══ DATA FOR PROCESSING ══

/-- The table's numbering of bits is the command word's own; a word wider than the port is cut off. -/
theorem test_decodeTableWord :
    decodeTableWord 48 0x10000000006 = some .calibrate ∧ decodeTableWord 41 0x13100002000 = some (.wrAlpha 8192#32) ∧
      decodeTableWord 48 0x00200000000 = none := by decide

/-- The next step runs the word placed by `withFetchWord` (V-E6's neighbour V-E2: BEGIN starts the clock). -/
theorem test_step_runs_the_fetched_word :
    after (step (State.reset.withFetchWord 48 0x10000000001)) (fun t => t.clk.clkInit) = some true := by decide

/-- Event records of section 2.1. -/
theorem test_event_records :
    buttonRecord .b0 .click 1 = 0x020001#24 ∧ buttonRecord .b1 .multiClick 5 = 0x140005#24 ∧
      buttonRecord .b0 .idle 0 = 0x080000#24 ∧ joyRecord .dirChanged 3 = 0x230003#24 ∧
      joyRecord .center 0 = 0x250000#24 := by decide

/-! ## Well-formedness: what each check refuses -/

/-- A count wider than `cnt_in` (R60) is refused, the widest that fits is not. -/
theorem test_wf_port_too_wide :
    Ports.wf ⟨23, 0⟩ { quietPorts with cnt := 2 ^ 24 } = false ∧
      Ports.wf ⟨23, 0⟩ { quietPorts with cnt := 2 ^ 24 - 1 } = true ∧
      Move.wf ⟨23, 0⟩ (.op (encode .rdNowUs) { quietPorts with cnt := 2 ^ 24 }) = false := by decide

/-- R99: a repetition of 0 ticks, a start count too wide, and a kind that is none of the nine are refused. -/
theorem test_wf_pseudo :
    PseudoOp.wf ⟨23, 0⟩ (.bticks 0 true) = false ∧ PseudoOp.wf ⟨23, 0⟩ (.jticks 0 0 1 0 0 true) = false ∧
      PseudoOp.wf ⟨23, 0⟩ (.jticks 1 (2 ^ 24) 1 0 0 true) = false ∧
      PseudoOp.wf ⟨23, 0⟩ (.setEvt .b0 [1, 9]) = false ∧ PseudoOp.wf ⟨23, 0⟩ (.setEvt .b0 [1, 8]) = true := by decide

/-- A line with nothing but its mnemonic. -/
def line (m : String) : AsmLine := { mnemonic := m, value := none, cnt := none, lvl := none, xy := none, samples := none }

/-- R98: an unknown mnemonic, a write without its value, a read with one, a value out of range. -/
theorem test_wf_line_value :
    AsmLine.wf ⟨23, 0⟩ 4 (line "FETCH") = false ∧ AsmLine.wf ⟨23, 0⟩ 4 (line "WR.ALPHA") = false ∧
      AsmLine.wf ⟨23, 0⟩ 4 { line "RD.ALPHA" with value := some 1 } = false ∧
      AsmLine.wf ⟨23, 0⟩ 4 { line "WR.ALPHA" with value := some (2 ^ 32) } = false ∧
      AsmLine.wf ⟨23, 0⟩ 4 { line "WR.ALPHA" with value := some (-20) } = true := by decide +kernel

/-- R97, R98: a sampling operation without its count or level, an operation with a port it does not have, a count or a
sample too wide, and a number of samples that is not `CAL_N`. -/
theorem test_wf_line_ports :
    AsmLine.wf ⟨23, 0⟩ 4 (line "RD.NOW_US") = false ∧ AsmLine.wf ⟨23, 0⟩ 4 (line "BTICK") = false ∧
      AsmLine.wf ⟨23, 0⟩ 4 { line "NOP" with cnt := some 1 } = false ∧
      AsmLine.wf ⟨23, 0⟩ 4 { line "BEGIN" with cnt := some (2 ^ 24) } = false ∧
      AsmLine.wf ⟨23, 0⟩ 4 { line "JTICK" with cnt := some 1, lvl := some true, xy := some (4096, 0) } = false ∧
      AsmLine.wf ⟨23, 0⟩ 4 { line "JTICK" with cnt := some 1, lvl := some true, xy := some (4095, 0) } = true ∧
      AsmLine.wf ⟨23, 0⟩ 4 { line "CALIBRATE" with samples := some [(1, 1)] } = false ∧
      AsmLine.wf ⟨23, 0⟩ 1 { line "CALIBRATE" with samples := some [(1, 1)] } = true := by decide +kernel

/-- R98, V-E12: a negative value is its two's-complement pattern. -/
theorem test_line_move :
    lineMove { line "WR.B0_DEBOUNCE" with value := some (-20) } = some (.op 0x110FFFFFFEC#41 quietPorts) := by
  decide +kernel

/-- R99: the `k`-th JTICK samples `C - k*S`, modulo 2^24 (V-J3, tick 3). -/
theorem test_tickCnt : tickCnt ⟨23, 0⟩ 0xFFFFFF 10000 3 = 0xFF8ACF ∧ tickCnt ⟨23, 0⟩ 5 10 1 = 0xFFFFFB := by decide

/-! ## Register access -/

/-- V-R1: a few reads after reset. -/
theorem test_reset_reads :
    rdata (exec .rdB0Debounce State.reset) = some 50 ∧ rdata (exec .rdB1State State.reset) = some 0x40 ∧
      rdata (exec .rdJoyCtrl State.reset) = some 0x18 ∧ rdata (exec .rdDir8 State.reset) = some 0x088 ∧
      rdata (exec .rdB0Maxclicks State.reset) = some 2 ∧ rdata (exec .rdCalxCenter State.reset) = some 2048 := by decide

/-- V-R2: the clamped writes. -/
theorem test_write_clamps :
    after (exec (.wrAlpha 20000) State.reset) (fun t => t.ax.cfg.alpha.toNat) = some 16384 ∧
      after (exec (.wrAlpha 0x10000) State.reset) (fun t => t.ax.cfg.alpha.toNat) = some 0 ∧
      after (exec (.wrDeadzone 0xFFFFFFFF) State.reset) (fun t => t.ax.cfg.deadzone.toNat) = some 16383 ∧
      after (exec (.wrExitTh 0xFFFF) State.reset) (fun t => t.de.cfg.exitTh.toNat) = some 16384 ∧
      after (exec (.wrCalN 0x100) State.reset) (fun t => t.ax.cfg.calN.toNat) = some 1 ∧
      after (exec (.wrCalN 0x1FF) State.reset) (fun t => t.ax.cfg.calN.toNat) = some 255 := by decide

/-- V-R2: the plain writes keep the low bits. -/
theorem test_write_truncates :
    after (exec (.wrB1EvtEn 0xFFFFFFFF) State.reset) (fun t => t.b1.cfg.evtEn.toNat) = some 0x1FF ∧
      after (exec (.wrJevtEn 0xFFFFFFFF) State.reset) (fun t => t.de.cfg.jevtEn.toNat) = some 0x3F ∧
      after (exec (.wrB0TickMs 0x12345678) State.reset) (fun t => t.b0.cfg.tickMs.toNat) = some 0x5678 ∧
      after (exec (.wrCalxMin 0x1FFF) State.reset) (fun t => t.ax.cfg.calX.min.toNat) = some 0xFFF := by decide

═══

WORK INSTRUCTIONS – Take the lines above from the one containing "PseudoOp.wf ⟨23, 0⟩ (.jticks 1" to the one containing "def line (m" and retype them exactly, both ends included, with nothing added.

RESULT OF THE TASK –
      PseudoOp.wf ⟨23, 0⟩ (.jticks 1 (2 ^ 24) 1 0 0 true) = false ∧
      PseudoOp.wf ⟨23, 0⟩ (.setEvt .b0 [1, 9]) = false ∧ PseudoOp.wf ⟨23, 0⟩ (.setEvt .b0 [1, 8]) = true := by decide

/-- A line with nothing but its mnemonic. -/
def line (m : String) : AsmLine := { mnemonic := m, value := none, cnt := none, lvl := none, xy := none, samples := none }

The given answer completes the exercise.